I’ve got a Problem with the replication from my main TrueNAS to my backup TrueNAS.
This worked fine until I upgraded to TrueNAS Scale Dragonfish and as well on Dragonfish for small delta-replications.
But now, I tried to replicate a dataset freshly.
I get this message after about 3h replication and the target (backup) TrueNAS is not responding anymore. (even via Web Interface)
It ransfered a couple of TB up until then but didn’t finish.
After a hard reboot of the target server, the system works fine again.
But during each replication try, it crashes again.
I already installed the target TrueNAS fresh and restored the config. But didn’t help.
Just as a side note:
I’ve reduced the throughput of the replication to around 256 MB/s (around 2 Gbit/s). This apparently helps as the replication is now running for 24 hours straight without crashing the target server.
May this be caused by some hardware issue?
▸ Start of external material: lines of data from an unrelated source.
/-- The split that a deferred trap's rule names is the one the machine takes. -/
theorem takerOf_of_canTake {w : Warp} {d : DeferredTrap} {j : Nat} (hw : tableWf w.splits = true) (h : CanTake w d j) :
    takerOf w d = j := by
  by_cases hp : w.park = some .exiting
  · rw [takerOf, if_pos hp, h.exit hp]
  rw [takerOf, if_neg hp]
  by_cases ho : ((tget w.splits d.split).isSome || w.holds d.split) = true
  · rw [if_pos ho]
    refine (h.own hp ?_).symm
    simpa [Warp.holds, Option.isSome_iff_exists, Option.ne_none_iff_exists'] using ho
  · rw [if_neg ho]
    have hn : tget w.splits d.split = none ∧ ∀ r ∈ w.spills, r.joinAt ≠ none → r.owner ≠ d.split := by
      simpa [Warp.holds, ← Option.isSome_iff_ne_none] using ho
    obtain ⟨sp, hs, _⟩ := h.runs
    have hl := h.lowest hp hn.1 hn.2
    generalize w.splits = t at hw hs hl
    cases t with
    | nil => simp [tget] at hs
    | cons e r =>
      exact Nat.le_antisymm (head_le_of_mem hw (mem_of_tget hs)) (hl e (List.mem_cons_self ..))

/-- THE ISSUE OF A WORD whose meaning goes on. -/
theorem runWord_of_issues {rule : IssueRule} {excl : Bool} {i : Instr} {s t : State} {cx : Cx} {ls : List Word}
    (h : Issues rule excl i s cx ls t) {body : Cx → List Word → State → Except Stop (State × Next)} {s3 : State} {nx : Next}
    (hb : body cx ls (useSlot rule t cx.k) = .ok (s3, nx)) :
    runWord rule excl i s body = .next (finishNext s3 cx (litCount i) nx) := by
  have hr : ¬ wordsLeft cx.sp < litCount i + 1 := Nat.not_lt.mpr h.room
  obtain ⟨u, hl, rfl⟩ := h.lits
  unfold entered at hb
  simp only [runWord, h.focus, h.active, h.legal, hr, hl]
  simp [hb]

/-- The issue of a word whose meaning stops; `u` is the state with its literals read. -/
theorem runWord_of_stop {rule : IssueRule} {excl : Bool} {i : Instr} {s u : State} {cx : Cx} {ls : List Word} (hf : focus s = some cx)
    (ha : wordLanes rule s cx ≠ 0) (hg : legal i = true) (hr : litCount i + 1 ≤ wordsLeft cx.sp)
    (hl : fetchLits cx (litCount i) (unpark s cx) = .ok (ls, u)) {body : Cx → List Word → State → Except Stop (State × Next)} {e : Stop}
    (hb : body cx ls (useSlot rule (entered excl u cx) cx.k) = .error e) :
    runWord rule excl i s body = finishStop (spendSlot rule u cx) (entered excl u cx) cx (litCount i) e := by
  have hr' : ¬ wordsLeft cx.sp < litCount i + 1 := Nat.not_lt.mpr hr
  unfold entered at hb ⊢
  simp only [runWord, hf, ha, hg, hr', hl]
  simp [hb]

/-- The lanes of a word that its guard binds are among those it runs in (R55). -/
theorem wordLanes_ne_zero {s : State} {cx : Cx} (rule : IssueRule) (h : eff s cx ≠ 0) : wordLanes rule s cx ≠ 0 := by
  unfold wordLanes
  split
  · intro h0
    exact h (by unfold eff; rw [h0]; exact BitVec.zero_and)
  · exact h

/-- No literal is read where a word has none. -/
@[simp] theorem fetchLits_zero (cx : Cx) (s : State) : fetchLits cx 0 s = .ok ([], s) := rfl

/-- A word without literals that is ready issues. -/
theorem Ready.issues {i : Instr} {s : State} {cx : Cx} (h : Ready i s cx) (hn : litCount i = 0) (rule : IssueRule) (excl : Bool) :
    Issues rule excl i s cx [] (entered excl (unpark s cx) cx) where
  focus := h.focus
  active := wordLanes_ne_zero rule h.active
  legal := h.legal
  room := by rw [hn]; exact h.room
  lits := ⟨unpark s cx, by rw [hn]; rfl, rfl⟩

/-! The split in focus. -/

theorem focus_warp {s : State} {cx : Cx} (h : focus s = some cx) :
    warpAt s cx.k = some cx.w ∧ tget cx.w.splits cx.j = some cx.sp ∧ wgAt s cx.w.wg = some cx.g := by
  unfold focus at h
  split at h
  · cases h
  · rename_i k j _
    unfold cxAt at h
    split at h
    · cases h
    · rename_i w hw
      split at h
      · rename_i sp g hs hg
        cases h
        exact ⟨hw, hs, hg⟩
      · cases h

theorem warpAt_unpark {s : State} {cx : Cx} (h : focus s = some cx) :
    warpAt (unpark s cx) cx.k
      = some { cx.base with splits := tset cx.w.splits cx.j { cx.sp with park := .running } } := by
  obtain ⟨hw, hs, _⟩ := focus_warp h
  unfold unpark
  rw [warpAt_updWarp_same _ hw, Warp.updSplit_of _ (show tget (cx.w.retried cx.j).splits cx.j = some cx.sp from hs)]
  rfl

theorem warpAt_unpark_ne (s : State) (cx : Cx) {k : Nat} (h : k ≠ cx.k) : warpAt (unpark s cx) k = warpAt s k :=
  warpAt_updWarp_ne _ _ _ h

/-! Exclusive groups that end change groups and nothing else. -/

theorem tget_mapGroups (t : Table Split) (d n : Nat) :
    (tget (t.map fun e => if e.2.group = d then (e.1, { e.2 with group := d - 1 }) else e) n).map Split.core
      = (tget t n).map Split.core := by
  induction t with
  | nil => rfl
  | cons e r ih =>
    obtain ⟨j, sp⟩ := e
    by_cases hg : sp.group = d <;> by_cases hj : j = n <;> simp [tget, hg, hj, ih, Split.core]

/-- `w'` is `w` but for the groups of its splits. -/
def Regrouped (w w' : Warp) : Prop :=
  w' = { w with groups := w'.groups, splits := w'.splits }
    ∧ ∀ n, (tget w'.splits n).map Split.core = (tget w.splits n).map Split.core

theorem endGroups_regrouped (n : Nat) (w : Warp) : Regrouped w (endGroups n w) := by
  induction n generalizing w with
  | zero => exact ⟨rfl, fun _ => rfl⟩
  | succ n ih =>
    unfold endGroups
    split
    · exact ⟨rfl, fun _ => rfl⟩
    · rename_i st0 rest hg
      split
      · obtain ⟨h1, h2⟩ := ih { w with
          groups := rest
          splits := w.splits.map fun e =>
            if e.2.group = w.groups.length then (e.1, { e.2 with group := w.groups.length - 1 }) else e }
        refine ⟨?_, fun n => ?_⟩
        · rw [h1]
        · rw [h2 n]
          exact tget_mapGroups _ _ _
      · exact ⟨rfl, fun _ => rfl⟩

theorem warpAt_afterWord {s : State} {k : Nat} {w : Warp} (h : warpAt s k = some w) :
    warpAt (afterWord s k) k = some (endGroups w.groups.length w) := warpAt_updWarp_same _ h

theorem afterWord_rest (s : State) (k : Nat) : afterWord s k = { s with warps := (afterWord s k).warps } := updWarp_rest _ _ _

theorem core_some {t : Table Split} {n : Nat} {sp : Split} {x : Option Split} (h : (tget t n).map Split.core = x.map Split.core)
    (hx : x = some sp) : ∃ sp', tget t n = some sp' ∧ sp'.core = sp.core := by
  subst hx
  cases ht : tget t n with
  | none => rw [ht] at h; cases h
  | some y => rw [ht] at h; exact ⟨y, rfl, by simpa using h⟩

/-- A split but for its group, its latches and what it holds of its clause. -/
def Split.stance (sp : Split) : Split := { sp.core with clause := none }

theorem stance_of_core {a b : Split} (h : a.core = b.core) : a.stance = b.stance :=
  congrArg (fun x : Split => { x with clause := none }) h

theorem advance_stance (sp : Split) (now n : Nat) : (sp.advance now n).stance = (sp.stance.advance now n).stance := rfl

theorem jump_stance (sp : Split) (now : Nat) (pc : DWord) : (sp.jump now pc).stance = (sp.stance.jump now pc).stance := rfl

/-- A word that moves its split: what is left of its warp. -/
theorem finishNext_moved {s : State} {cx : Cx} {w : Warp} {sp : Split} (f : Split → Split) (hw : warpAt s cx.k = some w)
    (hs : tget w.splits cx.j = some sp) :
    ∃ w', warpAt (afterWord (updSplit s cx.k cx.j f) cx.k) cx.k = some w' ∧ w' = { w with groups := w'.groups, splits := w'.splits }
      ∧ (∃ sp', tget w'.splits cx.j = some sp' ∧ sp'.stance = (f sp).stance)
      ∧ ∀ j, j ≠ cx.j → (tget w'.splits j).map Split.core = (tget w.splits j).map Split.core := by
  have h1 : warpAt (updSplit s cx.k cx.j f) cx.k = some (w.updSplit cx.j f) := warpAt_updWarp_same _ hw
  have h2 := warpAt_afterWord h1
  have hu := Warp.updSplit_of f hs
  obtain ⟨e1, e2⟩ := endGroups_regrouped (w.updSplit cx.j f).groups.length (w.updSplit cx.j f)
  refine ⟨_, h2, ?_, ?_, ?_⟩
  · rw [e1]
    rw [hu]
  · obtain ⟨sp2, hs2, hc2⟩ := core_some (e2 cx.j) (sp := f sp) (by rw [tget_updSplit]; simp [hs])
    exact ⟨sp2, hs2, stance_of_core hc2⟩
  · intro j hj
    rw [e2 j, tget_updSplit]
    simp [hj]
Memory for example - which cannot handle the throughput?!
Can you look at the logs on the destination server, particularly /var/log/messages , just before it crashes? I suspect the clues we need will be there.
Then I suggest disabling lru_gen at a minimum on both sides if running dragonfish.
The issue is most likely that lru_gen is conflicting with the arc during the replication causing a chronic swap situation which causes unresponsiveness.
I’ve set both - swap and lru_gen - to disabled and started the replication again.
In case it crashes once more - I’ll have a look into the “message” logs and see what’s mentioned in there.
so - as mentioned, I tried the replication again with those settings changed (disabled).
It seems that solved it - the replication went through without any interruption.
May I ask - as i couln’t get useful info in my own search - what does the disabling of “lru_gen” do? Do I need to change it back in the next release or so?!